Saved data entries.

****************

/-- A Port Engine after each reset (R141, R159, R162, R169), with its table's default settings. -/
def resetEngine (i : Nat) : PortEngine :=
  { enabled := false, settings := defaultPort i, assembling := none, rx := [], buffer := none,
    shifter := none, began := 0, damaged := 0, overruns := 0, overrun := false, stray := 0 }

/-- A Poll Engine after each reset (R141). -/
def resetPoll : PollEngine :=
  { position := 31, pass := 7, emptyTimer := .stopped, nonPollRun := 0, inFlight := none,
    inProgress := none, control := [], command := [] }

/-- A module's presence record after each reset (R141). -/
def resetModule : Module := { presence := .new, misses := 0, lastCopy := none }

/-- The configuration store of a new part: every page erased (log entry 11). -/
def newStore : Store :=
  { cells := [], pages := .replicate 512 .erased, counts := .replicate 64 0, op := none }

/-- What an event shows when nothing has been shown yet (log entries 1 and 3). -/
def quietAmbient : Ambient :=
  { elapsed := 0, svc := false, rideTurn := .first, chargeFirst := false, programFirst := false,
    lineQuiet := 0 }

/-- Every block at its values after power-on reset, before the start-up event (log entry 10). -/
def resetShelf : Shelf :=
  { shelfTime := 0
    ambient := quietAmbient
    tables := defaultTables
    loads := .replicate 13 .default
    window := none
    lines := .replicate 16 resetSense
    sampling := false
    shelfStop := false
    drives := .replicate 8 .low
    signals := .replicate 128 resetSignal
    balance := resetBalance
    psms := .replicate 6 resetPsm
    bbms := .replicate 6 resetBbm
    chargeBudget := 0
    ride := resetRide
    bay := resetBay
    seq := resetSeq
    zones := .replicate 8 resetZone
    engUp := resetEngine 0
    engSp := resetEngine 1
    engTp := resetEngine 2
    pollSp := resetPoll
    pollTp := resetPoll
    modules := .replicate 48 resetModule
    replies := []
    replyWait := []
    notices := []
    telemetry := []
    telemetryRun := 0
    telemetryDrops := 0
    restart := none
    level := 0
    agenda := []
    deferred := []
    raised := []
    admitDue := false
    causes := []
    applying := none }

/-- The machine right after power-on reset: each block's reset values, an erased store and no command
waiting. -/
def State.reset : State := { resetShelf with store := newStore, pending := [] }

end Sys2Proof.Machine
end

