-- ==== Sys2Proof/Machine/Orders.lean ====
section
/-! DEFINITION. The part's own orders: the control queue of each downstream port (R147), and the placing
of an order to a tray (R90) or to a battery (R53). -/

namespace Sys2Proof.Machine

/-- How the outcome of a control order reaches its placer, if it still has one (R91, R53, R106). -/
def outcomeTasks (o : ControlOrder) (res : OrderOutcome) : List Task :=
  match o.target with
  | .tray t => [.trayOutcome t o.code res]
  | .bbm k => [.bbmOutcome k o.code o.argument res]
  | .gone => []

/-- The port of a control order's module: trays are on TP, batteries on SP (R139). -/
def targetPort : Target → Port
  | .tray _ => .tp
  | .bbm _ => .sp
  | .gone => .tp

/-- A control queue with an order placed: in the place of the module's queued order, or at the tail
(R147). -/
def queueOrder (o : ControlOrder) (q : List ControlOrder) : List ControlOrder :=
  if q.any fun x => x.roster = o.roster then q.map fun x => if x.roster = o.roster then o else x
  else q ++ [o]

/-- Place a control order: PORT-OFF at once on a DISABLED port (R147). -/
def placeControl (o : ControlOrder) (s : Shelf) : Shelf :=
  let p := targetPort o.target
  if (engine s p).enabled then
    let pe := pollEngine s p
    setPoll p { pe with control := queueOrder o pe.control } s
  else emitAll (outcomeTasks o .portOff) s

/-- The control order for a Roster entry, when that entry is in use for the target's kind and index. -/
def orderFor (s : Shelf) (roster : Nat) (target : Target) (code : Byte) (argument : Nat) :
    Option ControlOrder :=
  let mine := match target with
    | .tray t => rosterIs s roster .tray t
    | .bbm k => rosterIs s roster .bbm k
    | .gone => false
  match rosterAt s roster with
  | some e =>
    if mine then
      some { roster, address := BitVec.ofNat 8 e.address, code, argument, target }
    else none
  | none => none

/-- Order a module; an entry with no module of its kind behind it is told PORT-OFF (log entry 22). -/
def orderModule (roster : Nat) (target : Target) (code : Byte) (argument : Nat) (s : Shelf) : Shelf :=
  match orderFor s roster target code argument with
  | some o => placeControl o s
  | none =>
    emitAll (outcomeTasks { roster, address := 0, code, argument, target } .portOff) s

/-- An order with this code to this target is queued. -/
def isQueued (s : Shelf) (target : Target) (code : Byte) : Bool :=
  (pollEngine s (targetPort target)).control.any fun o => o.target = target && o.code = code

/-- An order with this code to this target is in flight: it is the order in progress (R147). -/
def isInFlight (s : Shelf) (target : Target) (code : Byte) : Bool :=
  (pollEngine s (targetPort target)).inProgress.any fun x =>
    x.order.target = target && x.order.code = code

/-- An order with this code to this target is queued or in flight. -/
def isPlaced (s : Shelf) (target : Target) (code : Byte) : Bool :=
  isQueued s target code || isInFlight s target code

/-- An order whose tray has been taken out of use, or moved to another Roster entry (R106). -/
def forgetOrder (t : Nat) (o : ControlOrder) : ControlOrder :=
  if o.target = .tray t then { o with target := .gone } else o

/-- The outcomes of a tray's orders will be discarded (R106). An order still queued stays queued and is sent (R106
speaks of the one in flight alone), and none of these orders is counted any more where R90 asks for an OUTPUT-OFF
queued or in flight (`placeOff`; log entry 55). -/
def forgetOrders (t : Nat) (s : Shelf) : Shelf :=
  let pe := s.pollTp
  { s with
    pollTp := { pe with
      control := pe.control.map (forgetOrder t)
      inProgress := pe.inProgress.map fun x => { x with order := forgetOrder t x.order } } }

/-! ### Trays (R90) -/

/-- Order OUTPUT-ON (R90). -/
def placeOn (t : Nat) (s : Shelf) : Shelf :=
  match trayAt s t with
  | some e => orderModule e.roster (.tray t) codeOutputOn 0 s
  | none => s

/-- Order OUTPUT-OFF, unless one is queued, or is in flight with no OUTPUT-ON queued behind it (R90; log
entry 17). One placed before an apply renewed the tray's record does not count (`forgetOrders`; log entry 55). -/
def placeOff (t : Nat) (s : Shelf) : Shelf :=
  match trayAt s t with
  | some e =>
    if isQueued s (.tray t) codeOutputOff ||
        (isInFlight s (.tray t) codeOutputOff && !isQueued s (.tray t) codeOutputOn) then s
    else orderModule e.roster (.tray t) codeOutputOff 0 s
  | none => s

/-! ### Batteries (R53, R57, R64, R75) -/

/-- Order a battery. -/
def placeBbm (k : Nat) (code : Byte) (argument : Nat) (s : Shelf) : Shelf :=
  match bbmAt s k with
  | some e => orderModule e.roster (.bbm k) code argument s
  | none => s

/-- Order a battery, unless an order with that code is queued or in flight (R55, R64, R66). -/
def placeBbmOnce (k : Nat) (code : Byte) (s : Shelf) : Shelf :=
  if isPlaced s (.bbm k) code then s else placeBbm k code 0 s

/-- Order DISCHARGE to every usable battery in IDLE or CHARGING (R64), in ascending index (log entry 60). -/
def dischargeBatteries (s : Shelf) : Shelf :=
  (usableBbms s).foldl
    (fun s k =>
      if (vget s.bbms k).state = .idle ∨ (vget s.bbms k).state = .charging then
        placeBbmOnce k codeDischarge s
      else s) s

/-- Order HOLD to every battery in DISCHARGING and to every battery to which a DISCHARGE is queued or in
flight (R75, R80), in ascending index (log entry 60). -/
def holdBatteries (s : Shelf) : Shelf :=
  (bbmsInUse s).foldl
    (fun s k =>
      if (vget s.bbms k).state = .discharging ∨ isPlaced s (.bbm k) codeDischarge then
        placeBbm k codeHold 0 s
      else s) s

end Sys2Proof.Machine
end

****************

EXERCISE. Take every line above that includes the string "placeBbmOnce" and return it.

REPLY.
def placeBbmOnce (k : Nat) (code : Byte) (s : Shelf) : Shelf :=
        placeBbmOnce k codeDischarge s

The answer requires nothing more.